> **Problem**: Look through the data below. Collect every line where the word "range" occurs.

[Dataset entries]
══════
-- ==== Sys2Proof/Machine/Counters.lean ====
section
/-! DEFINITION. The counter set beyond its registers: object counters (R305 to R307), port statistics (R308), snapshots
(R311), dumps (R312 to R315), alarms (R316). -/

namespace Sys2Proof.Machine

/-! ### Object counters (R306) -/

/-- Count bytes of a colour against a policer. -/
def countPolicer (s : State) (k colour bytes : Nat) : State := count s (16384 + 3 * k + colour) bytes

/-- Count a frame and its bytes under counters `i` and `i + 1` of the object whose counters begin at `first`. -/
def countBoth (s : State) (first i bytes : Nat) : State := count (count s (first + i) 1) (first + i + 1) bytes

def vlanCounters (v : Nat) : Nat := 278528 + 4 * v
def groupCounters (g : Nat) : Nat := 294912 + 4 * g
def subCounters (n : Nat) : Nat := 299008 + 4 * n

/-- Count a frame and its bytes against a queue: `i` is 0 enqueued, 2 dequeued, 4 dropped (R307). -/
def countQueue (s : State) (q i bytes : Nat) : State :=
  match slotOf s (q / 8) with
  | none => s
  | some k => countBoth s (364544 + 48 * k + 6 * (q % 8)) i bytes

/-! ### Port statistics (R308) -/

/-- The size bin of a length of 64 bytes or more. -/
def sizeBin (n : Nat) : Nat :=
  if n ≤ 64 then 0 else if n ≤ 127 then 1 else if n ≤ 255 then 2 else if n ≤ 511 then 3 else if n ≤ 1023 then 4
  else if n ≤ 1518 then 5 else if n ≤ 2047 then 6 else if n ≤ 4095 then 7 else if n ≤ 8191 then 8 else 9

/-- The frame is broadcast. -/
def isBroadcast (b : List Byte) : Bool := b.take 6 == List.replicate 6 0xFF

/-- The frame goes to a group address. -/
def isGroup (b : List Byte) : Bool := match b with | [] => false | x :: _ => x.toNat % 2 == 1

/-- A frame sent on a front port: its bin, and the good-frame counters when its FCS is correct. -/
def countSent (s : State) (p : Nat) (b : List Byte) (good : Bool) : State :=
  let s := if 64 ≤ b.length then count s (portCounter p (39 + sizeBin b.length)) 1 else s
  if !good then s
  else
    let s := count (count s (portCounter p 25) 1) (portCounter p 26) b.length
    if isBroadcast b then count s (portCounter p 28) 1
    else if isGroup b then count s (portCounter p 27) 1 else s

/-- A frame received on a front port: its bin, and the good-frame counters when it has no fault. -/
def countReceived (s : State) (p : Nat) (b : List Byte) (good : Bool) : State :=
  let s := if 64 ≤ b.length then count s (portCounter p (29 + sizeBin b.length)) 1 else s
  if !good then s
  else
    let s := count (count s (portCounter p 19) 1) (portCounter p 20) b.length
    if isBroadcast b then count s (portCounter p 23) 1
    else if isGroup b then count s (portCounter p 22) 1 else s

/-! ### Snapshots (R311) -/

/-- The register at `a` has a CNT field. -/
def hasCount (a : Nat) : Bool := match fieldsAt a with | none => false | some fs => fs.any fun f => f.ty == .cnt

/-- COUNTER_CONTROL.SNAPSHOT. -/
def snapshot (s : State) : State :=
  let wide := (List.range 3965).foldl (fun m i => sset zeroNat m i (counter s i)) []
  let s := { s with counters := { s.counters with holdWide := wide, holdWord := skeep hasCount s.regs } }
  let s := wr (wr (wr s 0xD048 (cycleNo s)) 0xD04C (devSub s)) 0xD050 (devSec s)
  raise s .counters 6

/-! ### Dumps (R312 to R315) -/

/-- The first index after region `r`. -/
def regionEnd (r : Nat) : Nat := [3965, 212992, 262144, 278528, 294912, 299008, 364544, 524288].getD r 524288

/-- The first index at or above `i` that a dump of `sets` covers. -/
def nextCovered (s : State) (sets : Nat) : Nat → Nat → Option Nat
  | 0, _ => none
  | fuel + 1, i =>
    if 524288 ≤ i then none
    else if 3965 ≤ i ∧ i < 16384 then nextCovered s sets fuel 16384
    else if !bitAt sets (region i) then nextCovered s sets fuel (if region i = 0 then 16384 else regionEnd (region i))
    else if region i = 7 ∧ !slotNamed s ((i - 364544) / 48) then
      nextCovered s sets fuel (364544 + ((i - 364544) / 48 + 1) * 48)
    else some i

/-- Two indexes may share a DATA record: consecutive, of one region, and in region 7 of one slot (R314). -/
def sameRecord (i j : Nat) : Bool :=
  j == i + 1 && region i == region j && (region i != 7 || (i - 364544) / 48 == (j - 364544) / 48)

/-- Write a dump record, or count it lost when ring 3 has no room (R315). -/
def dumpRecord (s : State) (ws : List Nat) : Bool × State :=
  if eventRoom s 3 64 then (true, eventWrite s 3 ws)
  else (false, raise (count s 287 1) .counters 2)

/-- The DATA record of the counters gathered so far. -/
def flushGathered (s : State) (d : Dump) : Dump × State :=
  match d.gathered with
  | [] => (d, s)
  | (first, _) :: _ =>
    let vals := d.gathered.flatMap fun e => [e.2 % 2 ^ 32, e.2 / 2 ^ 32]
    let ws := [1 * 2 ^ 28 + d.gathered.length * 2 ^ 25 + first, d.cycle, d.ns, d.sec] ++ vals ++
      List.replicate (12 - vals.length) 0
    let r := dumpRecord s ws
    ({ d with gathered := [], records := d.records + 1, lost := d.lost + bit (!r.1) }, r.2)

/-- DUMP_STATUS follows the engine. -/
def showDump (s : State) : State :=
  wr s 0xD058 (match s.counters.dump with | none => 0 | some d => 2 ^ 31 + d.next % 2 ^ 19)

/-- Set the dump in progress. -/
def setDump (s : State) (d : Option Dump) : State := showDump { s with counters := { s.counters with dump := d } }

/-- The engine reads the next covered counter, one in every 4 core clocks: it records the frozen value and folds the delta (R312, R313). -/
def dumpRead (s : State) : State :=
  match s.counters.dump with
  | none => s
  | some d =>
    match (if s.clock.coreTenths < d.due then none else nextCovered s d.sets 5000 d.next) with
    | none => s
    | some i =>
      let c := s.counters
      let v := sget zeroNat c.wide i
      let live := counter s i
      let s := { s with counters := { c with
        wide := sset zeroNat c.wide i live, delta := sset zeroNat c.delta i 0, written := sset zeroNat c.written i 0 } }
      let fits := match d.gathered.getLast? with
        | none => true
        | some (j, _) => sameRecord j i && d.gathered.length < 6
      let (d, s) := if fits then (d, s) else flushGathered s d
      setDump s (some { d with next := i + 1, gathered := d.gathered ++ [(i, v)], due := d.due + 40 })

/-- Every covered counter has been read: the last DATA record and the END record follow (R314). -/
def dumpEnd (s : State) : State :=
  match s.counters.dump with
  | none => s
  | some d =>
    match nextCovered s d.sets 5000 d.next with
    | some _ => s
    | none =>
      let (d, s) := flushGathered s d
      let r := dumpRecord s ([2 * 2 ^ 28, d.cycle, d.ns, d.sec, s.counters.sequence, d.records, d.lost, d.sets] ++
        List.replicate 8 0)
      let s := wr r.2 0xD05C r.2.counters.sequence
      let s := { s with counters := { s.counters with sequence := (s.counters.sequence + 1) % 2 ^ 32 } }
      raise (setDump s none) .counters 0

/-- A cycle boundary meets the dump engine: a dump starts, or its start is skipped (R312). -/
def dumpBoundary (s : State) : State :=
  if !flag s 0xD054 31 then s
  else if s.counters.dumpWait ≠ 0 then
    { s with counters := { s.counters with dumpWait := s.counters.dumpWait - 1 } }
  else
    let s := { s with counters := { s.counters with dumpWait := max 8 (fld s 0xD054 15 0) - 1 } }
    match s.counters.dump with
    | some _ => raise (tally s 0xD388) .counters 1
    | none => setDump s (some { next := 0, sets := fld s 0xD054 23 16, cycle := cycleNo s, ns := devSub s,
                                sec := devSec s, gathered := [], records := 0, lost := 0, due := s.clock.coreTenths })

/-! ### Alarms (R316) -/

def alarmAt (s : State) (n : Nat) : Alarm := sget (fun _ => {}) s.counters.alarms n

/-- A cycle boundary meets alarm `n`. -/
def alarmBoundary (s : State) (n : Nat) : State :=
  let b := 0xD100 + n * 16
  let set := fun (s : State) (a : Alarm) =>
    { s with counters := { s.counters with alarms := sset (fun _ => {}) s.counters.alarms n a } }
  if !flag s b 31 then set s {}
  else
    let a := alarmAt s n
    let v := counter s (fld s b 18 0)
    let a := if !a.running ∨ a.restart ∨ a.left = 0 then
        { running := true, base := if a.zero then 0 else v, left := max 1 (fld s (b + 4) 15 0), fired := false }
      else a
    let growth := (v + 2 ^ 64 - a.base) % 2 ^ 64
    let limit := rd s (b + 8) + rd s (b + 12) * 2 ^ 32
    let fires := !a.fired && limit ≤ growth
    let s := set s { a with left := a.left - 1, fired := a.fired || fires }
    if fires then
      report (raise (setFlag s 0xD300 n true) .counters 3) 0x0A02 .counters
        [fld s b 18 0, growth % 2 ^ 32, growth / 2 ^ 32, cycleNo s]
    else s

/-- A cycle boundary meets every alarm. -/
def alarmsBoundary (s : State) : State := (List.range 32).foldl alarmBoundary s

/-! ### The commands -/

/-- SNAPSHOT: a write of 1 to COUNTER_CONTROL.SNAPSHOT (R311). -/
def execSnapshot (src : Source) (s : State) : Res := done (guarded s src 0xD040 snapshot)

/-- DUMP_COUNTER_READ: the dump engine reads one frozen counter (R313). -/
def execDumpCounterRead (s : State) : Res := done (dumpRead s)

/-- DUMP_DONE: a dump ends with its END record (R314, R315). -/
def execDumpDone (s : State) : Res := done (dumpEnd s)

/-- COUNTER_SATURATED: the narrow counter at an address reaches 0xFFFF (R304). -/
def execCounterSaturated (addr : Nat) (s : State) : Res :=
  done (if fieldsAt addr = some [ro 31 31, cntF 15 0] then narrowAdd s addr (0xFFFF - fld s addr 15 0) else s)

end Sys2Proof.Machine
end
══════
> **Result of this exercise**:
  let wide := (List.range 3965).foldl (fun m i => sset zeroNat m i (counter s i)) []
def alarmsBoundary (s : State) : State := (List.range 32).foldl alarmBoundary s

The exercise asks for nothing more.